-- ==== Sys2Proof/Tests/Slice0.lean ====
section
/-! SUPPORT. Tests on fixed values, from the spec's encodings, worked examples and tables; and, for the statements of
Obligations, states that meet their hypotheses. -/

namespace Sys2Proof.Tests

open Sys2Proof Sys2Proof.Machine

set_option Elab.async false

/-! ### Encodings, written out from R136, R137 and the opcode map of R141 -/

/-- Guard c0, WAIT 0. -/
def h0 : Hdr := ⟨0, 0, false⟩

/-- Bits [43:0] of an instruction: LEN, MAJ, DST, SA, SB and MIN (R136). -/
def head (len maj dst sa sb mn : Nat) : Nat :=
  len + maj * 2 ^ 2 + dst * 2 ^ 15 + sa * 2 ^ 22 + sb * 2 ^ 29 + mn * 2 ^ 36
/-- Format S: IMM20 at [63:44]. -/
def fmtS (maj mn dst sa sb imm : Nat) : Nat := head 0 maj dst sa sb mn + imm * 2 ^ 44
/-- Format T: SC at [50:44], IMM13 at [63:51]. -/
def fmtT (maj mn dst sa sb sc imm : Nat) : Nat := head 0 maj dst sa sb mn + sc * 2 ^ 44 + imm * 2 ^ 51
/-- Format L: IMM52 at [95:44]. -/
def fmtL (maj mn dst imm : Nat) : Nat := head 1 maj dst 0 0 mn + imm * 2 ^ 44
/-- Format Q: SC at [50:44], SD at [57:51], IMM38 at [95:58]. -/
def fmtQ (maj mn dst sa sb sc sd imm : Nat) : Nat :=
  head 1 maj dst sa sb mn + sc * 2 ^ 44 + sd * 2 ^ 51 + imm * 2 ^ 58
/-- Format X: SHA, SHB, SHC, SHD at [59:44], XF at [63:60], CTL at [127:64]. -/
def fmtX (maj mn dst sa sb sha shb shc shd xf ctl : Nat) : Nat :=
  head 2 maj dst sa sb mn + sha * 2 ^ 44 + shb * 2 ^ 48 + shc * 2 ^ 52 + shd * 2 ^ 56 + xf * 2 ^ 60 + ctl * 2 ^ 64

/-- A 128-bit word from its low half and its CTL. -/
def x128 (low ctl : Nat) : Nat := low + ctl * 2 ^ 64

/-- The spec's worked words: R149, R161, R163, R165, R169, R184, R189. -/
theorem test_worked_words_scalar :
    decodeTableWord 64 0x0000000040428004 = some (.add h0 .i64 5 1 2) ∧
    decodeTableWord 64 0x000000B10244D920 = some (.fadd ⟨1, 3, true⟩ .bf16 9 9 8 0) ∧
    decodeTableWord 64 0x9640004000830010 = some (.ext h0 6 2 8 11 true) ∧
    decodeTableWord 64 0xFFF4201001708014 = some (.cmpi h0 0x61 5 2 .i64 0x3FFD) ∧
    decodeTableWord 64 0x0002D0700245001C = some (.cvt h0 .n8 10 9 1 .bf16) ∧
    decodeTableWord 64 0x0000339020428020 = some (.fma h0 .f32 5 1 1 3 0) ∧
    decodeTableWord 64 0xFFFFD00000000830 = some (.br ⟨0, 1, false⟩ 0xFFFFD) ∧
    decodeTableWord 64 0x0000007001430040 = some (.ld h0 .n8 6 5 0) ∧
    decodeTableWord 64 0x0000000122800044 = some (.st h0 .i64 10 9 0) ∧
    decodeTableWord 64 0x0001800000C30040 = some (.ld h0 .i64 6 3 24) := by decide +kernel

/-- The spec's worked words of strands, queues, signals and shapes: R198, R203, R210, R217, R227. -/
theorem test_worked_words_strand :
    decodeTableWord 64 0x0000101001000054 = some (.sigadd h0 4 0 1) ∧
    decodeTableWord 96 0x00000143FC407030C1400051 = some (.putq h0 5 6 7 8 0xFF true 2) ∧
    decodeTableWord 96 0x00FFFFFF0000300041C28081 = some (.spawn h0 5 7 2 3 0 0x1FFFFFC0 1) ∧
    decodeTableWord 64 0x0000003001828088 = some (.dqsteal h0 5 6) ∧
    decodeTableWord 64 0x00023000014000A0 = some (.ldshp h0 5 3 2) ∧
    decodeTableWord 64 0x00021020038000A0 = some (.shpset h0 14 1 2) := by decide +kernel

/-- The spec's worked words of tensor and matrix instructions: R228, R243. -/
theorem test_worked_words_matrix :
    decodeTableWord 128 (x128 0x00433000000000A6 0xB) = some (.tadd h0 0 3 3 4 false .bf16 0 false) ∧
    decodeTableWord 128 (x128 0x10011050000000A6 0xB) = some (.tmax h0 0 1 1 0 true .bf16 0) ∧
    decodeTableWord 64 0x00002000000000C0 = some (.mmgang h0 2) ∧
    decodeTableWord 64 0x00000040000000C0 = some (.mmz h0 false) ∧
    decodeTableWord 64 0x00001040000000C0 = some (.mmz h0 true) ∧
    decodeTableWord 128 (x128 0x00200010000000C2 0) = some (.mmldb h0 2) ∧
    decodeTableWord 128 (x128 0x00010020000000C2 0x600000) = some (.mma h0 1 96) ∧
    decodeTableWord 128 (x128 0x00005030000000C2 0x8600010) = some (.mmst h0 5 1 96 8) := by decide +kernel

/-- The spec's worked words of copies, graphs and refinement: R256, R262 to R268, R278. -/
theorem test_worked_words_engines :
    decodeTableWord 128 (x128 0x00013000014000C6 0x30) = some (.cpy h0 5 0 3 1 3 false) ∧
    decodeTableWord 128 (x128 0x00054010E18000C6 0x20) = some (.cpyred h0 6 7 4 5 2 false 0) ∧
    decodeTableWord 128 (x128 0x002BA020000000C6 0x40000) = some (.cpymm h0 0 0 10 11 2 0 false 1 0) ∧
    decodeTableWord 64 0x00800000C14000C8 = some (.dgn h0 5 6 0 0 2) ∧
    decodeTableWord 64 0x00000010014000C8 = some (.dgdec h0 5) ∧
    decodeTableWord 64 0x00000020C14000C8 = some (.engfork h0 5 6) ∧
    decodeTableWord 64 0x00000030000000C8 = some (.engrend h0 false) ∧
    decodeTableWord 64 0x00001030000000C8 = some (.engrend h0 true) ∧
    decodeTableWord 128 0x008000CE = some (.rfstart h0 2) ∧
    decodeTableWord 128 0x10014300CE = some (.rfstat h0 6 5) := by decide +kernel

/-- The spec's worked words of pixels, emission and CTXSTAT: R289, R355. -/
theorem test_worked_words_pixels :
    decodeTableWord 128 (x128 0x00000000C14000E2 0x20) = some (.tribin h0 5 6 0 2 0) ∧
    decodeTableWord 128 (x128 0x00000010014000E2 0x4001B0) = some (.rast h0 5 0 3 true true 64) ∧
    decodeTableWord 128 (x128 0x00000020C14000E2 0) = some (.pxlock h0 5 6) ∧
    decodeTableWord 128 (x128 0x00000030C14000E2 0) = some (.pxrel h0 5 6) ∧
    decodeTableWord 64 0x00000000C14380E4 = some (.emit h0 7 5 6 false) ∧
    decodeTableWord 64 0x00001010014380E4 = some (.emstat h0 7 5 1) ∧
    decodeTableWord 64 0x0000004000048084 = some (.ctxstat h0 9 0) := by decide +kernel

/-- MAJ 0x00 (R141): TRAP and BRK with a code, MFS and MTS with a number, WAITE, STOP, TLBINV, CTXRD, CTXWR. -/
theorem test_decode_sys :
    decodeTableWord 64 (fmtS 0 0 0 0 0 0) = some (.nop h0) ∧
    decodeTableWord 64 (fmtS 0 1 0 9 0 0x80001) = some (.trap h0 9 0x80001) ∧
    decodeTableWord 64 (fmtS 0 2 0 0 0 0) = some (.tret h0) ∧
    decodeTableWord 64 (fmtS 0 3 0 0 0 1) = some (.tren h0 true) ∧
    decodeTableWord 64 (fmtS 0 4 3 4 0 0x801) = some (.mfs h0 3 4 0x801) ∧
    decodeTableWord 64 (fmtS 0 5 0 4 5 0x013) = some (.mts h0 4 5 0x013) ∧
    decodeTableWord 64 (fmtS 0 6 0 9 0 7) = some (.brk h0 9 7) ∧
    decodeTableWord 64 (fmtS 0 7 3 4 0 1) = some (.waite h0 3 4 true) ∧
    decodeTableWord 64 (fmtS 0 8 0 0 0 2) = some (.stop h0 2) ∧
    decodeTableWord 64 (fmtS 0 9 0 0 0 (1 + 9 * 2 ^ 4)) = some (.tlbinv h0 0 1 9) ∧
    decodeTableWord 64 (fmtS 0 0xA 3 4 0 0x80) = some (.ctxrd h0 3 4 0x80) ∧
    decodeTableWord 64 (fmtS 0 0xB 0 4 5 0x54) = some (.ctxwr h0 4 5 0x54) := by decide +kernel

/-- MAJ 0x01 (R141): OP 0 to 7 with a type each. -/
theorem test_decode_iarith :
    decodeTableWord 64 (fmtS 1 0 5 1 2 0) = some (.add h0 .i64 5 1 2) ∧
    decodeTableWord 64 (fmtS 1 17 5 1 2 0) = some (.sub h0 .i32 5 1 2) ∧
    decodeTableWord 64 (fmtS 1 34 5 1 2 0) = some (.mul h0 .i16 5 1 2) ∧
    decodeTableWord 64 (fmtS 1 51 5 1 2 0) = some (.mulh h0 .i8 5 1 2) ∧
    decodeTableWord 64 (fmtS 1 68 5 1 2 0) = some (.div h0 .n64 5 1 2) ∧
    decodeTableWord 64 (fmtS 1 85 5 1 2 0) = some (.rem h0 .n32 5 1 2) ∧
    decodeTableWord 64 (fmtS 1 102 5 1 2 0) = some (.min h0 .n16 5 1 2) ∧
    decodeTableWord 64 (fmtS 1 119 5 1 2 0) = some (.max h0 .n8 5 1 2) := by decide +kernel

/-- MAJ 0x02 (R141): OP 0 to 0xA at TY 0 and 1. -/
theorem test_decode_ilogic :
    decodeTableWord 64 (fmtS 2 0 5 1 2 0) = some (.and h0 .i64 5 1 2) ∧
    decodeTableWord 64 (fmtS 2 17 5 1 2 0) = some (.or h0 .i32 5 1 2) ∧
    decodeTableWord 64 (fmtS 2 32 5 1 2 0) = some (.xor h0 .i64 5 1 2) ∧
    decodeTableWord 64 (fmtS 2 49 5 1 2 0) = some (.andn h0 .i32 5 1 2) ∧
    decodeTableWord 64 (fmtS 2 64 5 1 2 0) = some (.shl h0 .i64 5 1 2) ∧
    decodeTableWord 64 (fmtS 2 81 5 1 2 0) = some (.shr h0 .i32 5 1 2) ∧
    decodeTableWord 64 (fmtS 2 96 5 1 2 0) = some (.shra h0 .i64 5 1 2) ∧
    decodeTableWord 64 (fmtS 2 113 5 1 2 0) = some (.rot h0 .i32 5 1 2) ∧
    decodeTableWord 64 (fmtS 2 128 5 1 0 0) = some (.clz h0 .i64 5 1) ∧
    decodeTableWord 64 (fmtS 2 145 5 1 0 0) = some (.ctz h0 .i32 5 1) ∧
    decodeTableWord 64 (fmtS 2 160 5 1 0 0) = some (.popc h0 .i64 5 1) := by decide +kernel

****************

• **EXERCISE GOAL**: Check the records above and copy each line that has the string "spec".

• **SOLVED PROBLEM**:
/-! SUPPORT. Tests on fixed values, from the spec's encodings, worked examples and tables; and, for the statements of
/-- The spec's worked words: R149, R161, R163, R165, R169, R184, R189. -/
/-- The spec's worked words of strands, queues, signals and shapes: R198, R203, R210, R217, R227. -/
/-- The spec's worked words of tensor and matrix instructions: R228, R243. -/
/-- The spec's worked words of copies, graphs and refinement: R256, R262 to R268, R278. -/
/-- The spec's worked words of pixels, emission and CTXSTAT: R289, R355. -/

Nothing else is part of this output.